##### SUPPLIED RECORDS #####

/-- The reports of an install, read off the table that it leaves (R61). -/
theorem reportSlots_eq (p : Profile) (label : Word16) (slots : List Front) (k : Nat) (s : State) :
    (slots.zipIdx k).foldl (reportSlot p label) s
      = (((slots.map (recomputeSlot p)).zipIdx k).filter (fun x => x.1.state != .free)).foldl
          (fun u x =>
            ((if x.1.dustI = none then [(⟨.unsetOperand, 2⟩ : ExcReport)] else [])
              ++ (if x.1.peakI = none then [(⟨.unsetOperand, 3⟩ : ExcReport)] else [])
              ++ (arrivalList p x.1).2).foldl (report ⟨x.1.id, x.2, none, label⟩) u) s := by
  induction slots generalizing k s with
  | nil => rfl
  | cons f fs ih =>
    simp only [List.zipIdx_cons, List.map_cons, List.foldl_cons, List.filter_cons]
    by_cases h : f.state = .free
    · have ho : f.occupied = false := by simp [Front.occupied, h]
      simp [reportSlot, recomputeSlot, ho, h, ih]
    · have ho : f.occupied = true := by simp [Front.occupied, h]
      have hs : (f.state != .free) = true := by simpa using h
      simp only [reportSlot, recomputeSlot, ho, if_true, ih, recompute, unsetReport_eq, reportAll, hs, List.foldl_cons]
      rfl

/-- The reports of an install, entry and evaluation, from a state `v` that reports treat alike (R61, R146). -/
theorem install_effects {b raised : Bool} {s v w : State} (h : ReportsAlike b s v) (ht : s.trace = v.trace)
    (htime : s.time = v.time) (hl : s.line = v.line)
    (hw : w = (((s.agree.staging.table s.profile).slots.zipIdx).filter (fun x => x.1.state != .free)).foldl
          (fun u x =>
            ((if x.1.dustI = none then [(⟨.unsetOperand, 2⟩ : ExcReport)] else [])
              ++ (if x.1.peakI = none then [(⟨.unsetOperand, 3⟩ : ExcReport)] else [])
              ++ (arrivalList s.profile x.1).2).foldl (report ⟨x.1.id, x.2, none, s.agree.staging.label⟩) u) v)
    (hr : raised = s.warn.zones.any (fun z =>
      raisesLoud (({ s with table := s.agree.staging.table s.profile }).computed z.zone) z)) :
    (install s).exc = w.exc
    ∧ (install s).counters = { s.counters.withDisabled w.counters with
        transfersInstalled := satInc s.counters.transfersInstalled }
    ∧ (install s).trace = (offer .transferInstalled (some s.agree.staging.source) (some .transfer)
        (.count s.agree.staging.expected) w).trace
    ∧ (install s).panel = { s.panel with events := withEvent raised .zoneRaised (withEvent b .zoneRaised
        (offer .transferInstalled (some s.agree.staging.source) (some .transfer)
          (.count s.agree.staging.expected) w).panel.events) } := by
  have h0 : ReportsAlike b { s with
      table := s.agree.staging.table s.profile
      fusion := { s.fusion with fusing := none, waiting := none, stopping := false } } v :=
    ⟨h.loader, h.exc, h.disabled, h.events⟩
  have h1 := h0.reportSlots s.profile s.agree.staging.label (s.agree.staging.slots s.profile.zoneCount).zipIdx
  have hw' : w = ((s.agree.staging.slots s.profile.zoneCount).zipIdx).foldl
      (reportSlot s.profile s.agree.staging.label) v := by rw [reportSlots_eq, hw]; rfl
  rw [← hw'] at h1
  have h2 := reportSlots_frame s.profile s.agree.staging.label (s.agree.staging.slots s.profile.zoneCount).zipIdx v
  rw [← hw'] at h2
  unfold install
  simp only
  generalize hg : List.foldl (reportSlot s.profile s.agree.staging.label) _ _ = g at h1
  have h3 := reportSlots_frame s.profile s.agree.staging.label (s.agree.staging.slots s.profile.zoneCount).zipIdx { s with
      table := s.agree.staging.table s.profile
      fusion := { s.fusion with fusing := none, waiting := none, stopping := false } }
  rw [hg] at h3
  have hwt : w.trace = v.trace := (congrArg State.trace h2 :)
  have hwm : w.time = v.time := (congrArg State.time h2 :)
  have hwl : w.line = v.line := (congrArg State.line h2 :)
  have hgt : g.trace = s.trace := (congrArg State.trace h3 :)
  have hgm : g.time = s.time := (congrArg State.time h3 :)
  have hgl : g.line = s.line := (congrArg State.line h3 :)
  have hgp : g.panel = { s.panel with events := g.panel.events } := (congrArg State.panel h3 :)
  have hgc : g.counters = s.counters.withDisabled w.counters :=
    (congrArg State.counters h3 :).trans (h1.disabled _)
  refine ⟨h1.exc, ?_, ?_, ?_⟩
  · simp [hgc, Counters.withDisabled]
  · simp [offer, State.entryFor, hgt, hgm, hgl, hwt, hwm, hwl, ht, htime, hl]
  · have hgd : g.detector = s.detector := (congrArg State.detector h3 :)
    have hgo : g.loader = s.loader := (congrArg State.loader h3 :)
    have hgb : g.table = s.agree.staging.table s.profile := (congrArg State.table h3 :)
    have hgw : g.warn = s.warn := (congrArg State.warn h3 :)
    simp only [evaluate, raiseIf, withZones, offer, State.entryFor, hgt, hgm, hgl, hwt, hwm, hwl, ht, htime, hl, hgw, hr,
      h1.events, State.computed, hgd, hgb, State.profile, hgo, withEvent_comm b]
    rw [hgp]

#####
##### SUPPLIED RECORDS #####

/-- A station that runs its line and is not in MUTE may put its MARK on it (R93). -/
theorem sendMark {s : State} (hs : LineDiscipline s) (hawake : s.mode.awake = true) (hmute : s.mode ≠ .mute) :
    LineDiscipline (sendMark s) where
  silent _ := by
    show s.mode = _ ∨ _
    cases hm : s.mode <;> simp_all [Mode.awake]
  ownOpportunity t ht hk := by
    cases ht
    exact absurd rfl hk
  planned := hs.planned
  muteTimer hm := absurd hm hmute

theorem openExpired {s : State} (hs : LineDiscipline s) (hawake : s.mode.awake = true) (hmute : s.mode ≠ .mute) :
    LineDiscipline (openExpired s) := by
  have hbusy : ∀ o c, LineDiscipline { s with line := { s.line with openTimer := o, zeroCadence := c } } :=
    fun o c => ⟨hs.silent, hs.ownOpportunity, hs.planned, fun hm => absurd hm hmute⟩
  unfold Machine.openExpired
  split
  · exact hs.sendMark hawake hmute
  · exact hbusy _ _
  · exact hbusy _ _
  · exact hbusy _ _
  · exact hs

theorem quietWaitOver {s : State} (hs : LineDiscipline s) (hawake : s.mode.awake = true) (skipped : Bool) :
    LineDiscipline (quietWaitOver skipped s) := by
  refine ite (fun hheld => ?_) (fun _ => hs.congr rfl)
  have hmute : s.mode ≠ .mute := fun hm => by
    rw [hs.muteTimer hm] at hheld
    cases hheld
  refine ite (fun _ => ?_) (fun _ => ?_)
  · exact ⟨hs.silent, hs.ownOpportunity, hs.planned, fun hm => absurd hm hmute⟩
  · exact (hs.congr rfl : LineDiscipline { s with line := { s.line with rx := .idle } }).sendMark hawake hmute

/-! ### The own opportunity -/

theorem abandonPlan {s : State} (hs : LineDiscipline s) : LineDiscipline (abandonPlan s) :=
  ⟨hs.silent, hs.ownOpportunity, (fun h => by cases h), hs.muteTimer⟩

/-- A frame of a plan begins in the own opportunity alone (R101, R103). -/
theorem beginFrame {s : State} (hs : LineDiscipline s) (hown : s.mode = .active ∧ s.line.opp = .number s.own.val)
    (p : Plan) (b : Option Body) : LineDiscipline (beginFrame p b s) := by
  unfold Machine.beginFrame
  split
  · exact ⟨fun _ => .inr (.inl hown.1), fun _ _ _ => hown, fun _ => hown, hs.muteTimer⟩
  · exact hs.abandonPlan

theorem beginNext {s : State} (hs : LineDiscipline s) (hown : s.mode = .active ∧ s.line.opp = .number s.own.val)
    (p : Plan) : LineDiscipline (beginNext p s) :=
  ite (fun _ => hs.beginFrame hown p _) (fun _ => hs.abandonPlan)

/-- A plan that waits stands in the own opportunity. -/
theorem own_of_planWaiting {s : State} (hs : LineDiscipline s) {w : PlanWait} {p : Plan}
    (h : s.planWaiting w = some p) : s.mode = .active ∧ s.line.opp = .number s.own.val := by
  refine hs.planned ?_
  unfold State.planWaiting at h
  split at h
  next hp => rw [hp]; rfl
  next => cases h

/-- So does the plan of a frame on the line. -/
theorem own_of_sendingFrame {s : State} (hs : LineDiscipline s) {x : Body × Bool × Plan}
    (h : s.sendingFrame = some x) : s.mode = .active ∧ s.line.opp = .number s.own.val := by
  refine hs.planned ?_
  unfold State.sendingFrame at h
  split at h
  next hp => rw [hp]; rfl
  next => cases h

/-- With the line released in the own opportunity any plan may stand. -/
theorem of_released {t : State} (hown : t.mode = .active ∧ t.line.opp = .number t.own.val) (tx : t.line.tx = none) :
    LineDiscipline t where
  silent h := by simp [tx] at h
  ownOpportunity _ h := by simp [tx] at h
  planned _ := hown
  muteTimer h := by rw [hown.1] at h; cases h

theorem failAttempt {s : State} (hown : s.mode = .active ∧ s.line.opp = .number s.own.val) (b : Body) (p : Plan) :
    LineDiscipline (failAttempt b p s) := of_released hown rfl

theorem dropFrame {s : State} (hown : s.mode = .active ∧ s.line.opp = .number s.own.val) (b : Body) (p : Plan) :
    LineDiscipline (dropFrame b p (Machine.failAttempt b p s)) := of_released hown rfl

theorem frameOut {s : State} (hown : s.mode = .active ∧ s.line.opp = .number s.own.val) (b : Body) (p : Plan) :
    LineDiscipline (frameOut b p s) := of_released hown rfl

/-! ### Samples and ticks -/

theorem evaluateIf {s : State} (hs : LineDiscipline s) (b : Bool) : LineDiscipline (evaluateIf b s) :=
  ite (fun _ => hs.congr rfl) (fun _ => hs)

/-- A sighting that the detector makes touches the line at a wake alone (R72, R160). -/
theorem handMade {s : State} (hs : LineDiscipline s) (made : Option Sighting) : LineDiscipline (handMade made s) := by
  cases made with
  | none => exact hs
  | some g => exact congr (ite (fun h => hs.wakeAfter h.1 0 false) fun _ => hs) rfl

#####
##### SUPPLIED RECORDS #####

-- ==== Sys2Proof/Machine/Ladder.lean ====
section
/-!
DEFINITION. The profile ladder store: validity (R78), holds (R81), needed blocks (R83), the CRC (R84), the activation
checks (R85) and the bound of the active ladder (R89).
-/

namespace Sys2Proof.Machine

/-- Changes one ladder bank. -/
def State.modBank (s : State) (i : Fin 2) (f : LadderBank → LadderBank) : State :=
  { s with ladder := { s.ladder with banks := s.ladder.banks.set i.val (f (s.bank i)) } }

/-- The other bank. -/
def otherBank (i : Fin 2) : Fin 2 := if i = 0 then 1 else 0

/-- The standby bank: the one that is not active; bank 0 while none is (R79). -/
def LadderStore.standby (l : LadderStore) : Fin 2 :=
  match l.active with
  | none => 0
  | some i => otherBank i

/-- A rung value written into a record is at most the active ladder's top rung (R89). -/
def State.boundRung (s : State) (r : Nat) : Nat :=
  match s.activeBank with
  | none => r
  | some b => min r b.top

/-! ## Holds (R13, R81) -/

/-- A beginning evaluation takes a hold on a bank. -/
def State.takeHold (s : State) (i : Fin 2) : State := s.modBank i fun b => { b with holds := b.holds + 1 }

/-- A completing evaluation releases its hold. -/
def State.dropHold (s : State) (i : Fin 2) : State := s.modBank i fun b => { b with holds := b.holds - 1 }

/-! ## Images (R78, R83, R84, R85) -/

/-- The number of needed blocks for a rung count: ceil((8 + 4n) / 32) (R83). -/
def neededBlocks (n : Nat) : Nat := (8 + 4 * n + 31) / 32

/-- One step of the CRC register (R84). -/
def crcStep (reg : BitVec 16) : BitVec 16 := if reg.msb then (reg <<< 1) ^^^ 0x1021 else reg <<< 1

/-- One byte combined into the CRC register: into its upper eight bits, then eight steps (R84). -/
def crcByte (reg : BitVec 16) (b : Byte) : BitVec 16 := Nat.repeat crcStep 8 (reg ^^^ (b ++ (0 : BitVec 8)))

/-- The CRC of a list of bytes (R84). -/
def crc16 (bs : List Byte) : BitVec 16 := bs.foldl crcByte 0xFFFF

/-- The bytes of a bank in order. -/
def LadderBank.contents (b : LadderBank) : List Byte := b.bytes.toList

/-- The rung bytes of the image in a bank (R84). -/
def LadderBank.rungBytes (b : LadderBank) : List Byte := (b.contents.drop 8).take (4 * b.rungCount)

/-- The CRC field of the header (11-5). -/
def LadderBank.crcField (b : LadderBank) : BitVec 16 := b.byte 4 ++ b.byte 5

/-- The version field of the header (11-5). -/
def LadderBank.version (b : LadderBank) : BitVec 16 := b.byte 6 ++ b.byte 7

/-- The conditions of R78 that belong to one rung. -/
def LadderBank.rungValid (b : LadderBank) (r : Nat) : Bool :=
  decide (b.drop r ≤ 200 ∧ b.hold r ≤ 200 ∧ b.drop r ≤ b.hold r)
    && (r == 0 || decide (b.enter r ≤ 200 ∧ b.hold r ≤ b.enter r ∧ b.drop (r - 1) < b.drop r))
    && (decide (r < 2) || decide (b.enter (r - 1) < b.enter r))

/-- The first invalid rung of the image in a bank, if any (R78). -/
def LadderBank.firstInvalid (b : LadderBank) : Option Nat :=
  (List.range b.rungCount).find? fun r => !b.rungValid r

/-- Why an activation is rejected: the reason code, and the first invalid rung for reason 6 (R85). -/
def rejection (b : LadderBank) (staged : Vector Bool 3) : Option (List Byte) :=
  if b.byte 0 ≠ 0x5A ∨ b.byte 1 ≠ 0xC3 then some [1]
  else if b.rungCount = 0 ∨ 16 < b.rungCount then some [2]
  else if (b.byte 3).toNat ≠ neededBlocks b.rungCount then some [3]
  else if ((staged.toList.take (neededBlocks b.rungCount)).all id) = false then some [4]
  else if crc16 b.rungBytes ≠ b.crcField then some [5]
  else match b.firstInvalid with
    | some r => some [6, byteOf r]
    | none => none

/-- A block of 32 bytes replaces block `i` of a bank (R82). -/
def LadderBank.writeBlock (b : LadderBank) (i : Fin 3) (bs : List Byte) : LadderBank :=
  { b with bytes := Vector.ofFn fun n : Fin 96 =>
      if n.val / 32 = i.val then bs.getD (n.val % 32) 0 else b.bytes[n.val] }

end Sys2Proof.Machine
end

#####

■ **ACTIVITY**:
Above are the records. Print exactly, and only, the lines from the line with "its hold. -/" to the line with "if b.byte 0", both inclusive.

■ **RESPONSE AREA**:
/-- A completing evaluation releases its hold. -/
def State.dropHold (s : State) (i : Fin 2) : State := s.modBank i fun b => { b with holds := b.holds - 1 }

/-! ## Images (R78, R83, R84, R85) -/

/-- The number of needed blocks for a rung count: ceil((8 + 4n) / 32) (R83). -/
def neededBlocks (n : Nat) : Nat := (8 + 4 * n + 31) / 32

/-- One step of the CRC register (R84). -/
def crcStep (reg : BitVec 16) : BitVec 16 := if reg.msb then (reg <<< 1) ^^^ 0x1021 else reg <<< 1

/-- One byte combined into the CRC register: into its upper eight bits, then eight steps (R84). -/
def crcByte (reg : BitVec 16) (b : Byte) : BitVec 16 := Nat.repeat crcStep 8 (reg ^^^ (b ++ (0 : BitVec 8)))

/-- The CRC of a list of bytes (R84). -/
def crc16 (bs : List Byte) : BitVec 16 := bs.foldl crcByte 0xFFFF

/-- The bytes of a bank in order. -/
def LadderBank.contents (b : LadderBank) : List Byte := b.bytes.toList

/-- The rung bytes of the image in a bank (R84). -/
def LadderBank.rungBytes (b : LadderBank) : List Byte := (b.contents.drop 8).take (4 * b.rungCount)

/-- The CRC field of the header (11-5). -/
def LadderBank.crcField (b : LadderBank) : BitVec 16 := b.byte 4 ++ b.byte 5

/-- The version field of the header (11-5). -/
def LadderBank.version (b : LadderBank) : BitVec 16 := b.byte 6 ++ b.byte 7

/-- The conditions of R78 that belong to one rung. -/
def LadderBank.rungValid (b : LadderBank) (r : Nat) : Bool :=
  decide (b.drop r ≤ 200 ∧ b.hold r ≤ 200 ∧ b.drop r ≤ b.hold r)
    && (r == 0 || decide (b.enter r ≤ 200 ∧ b.hold r ≤ b.enter r ∧ b.drop (r - 1) < b.drop r))
    && (decide (r < 2) || decide (b.enter (r - 1) < b.enter r))

/-- The first invalid rung of the image in a bank, if any (R78). -/
def LadderBank.firstInvalid (b : LadderBank) : Option Nat :=
  (List.range b.rungCount).find? fun r => !b.rungValid r

/-- Why an activation is rejected: the reason code, and the first invalid rung for reason 6 (R85). -/
def rejection (b : LadderBank) (staged : Vector Bool 3) : Option (List Byte) :=
  if b.byte 0 ≠ 0x5A ∨ b.byte 1 ≠ 0xC3 then some [1]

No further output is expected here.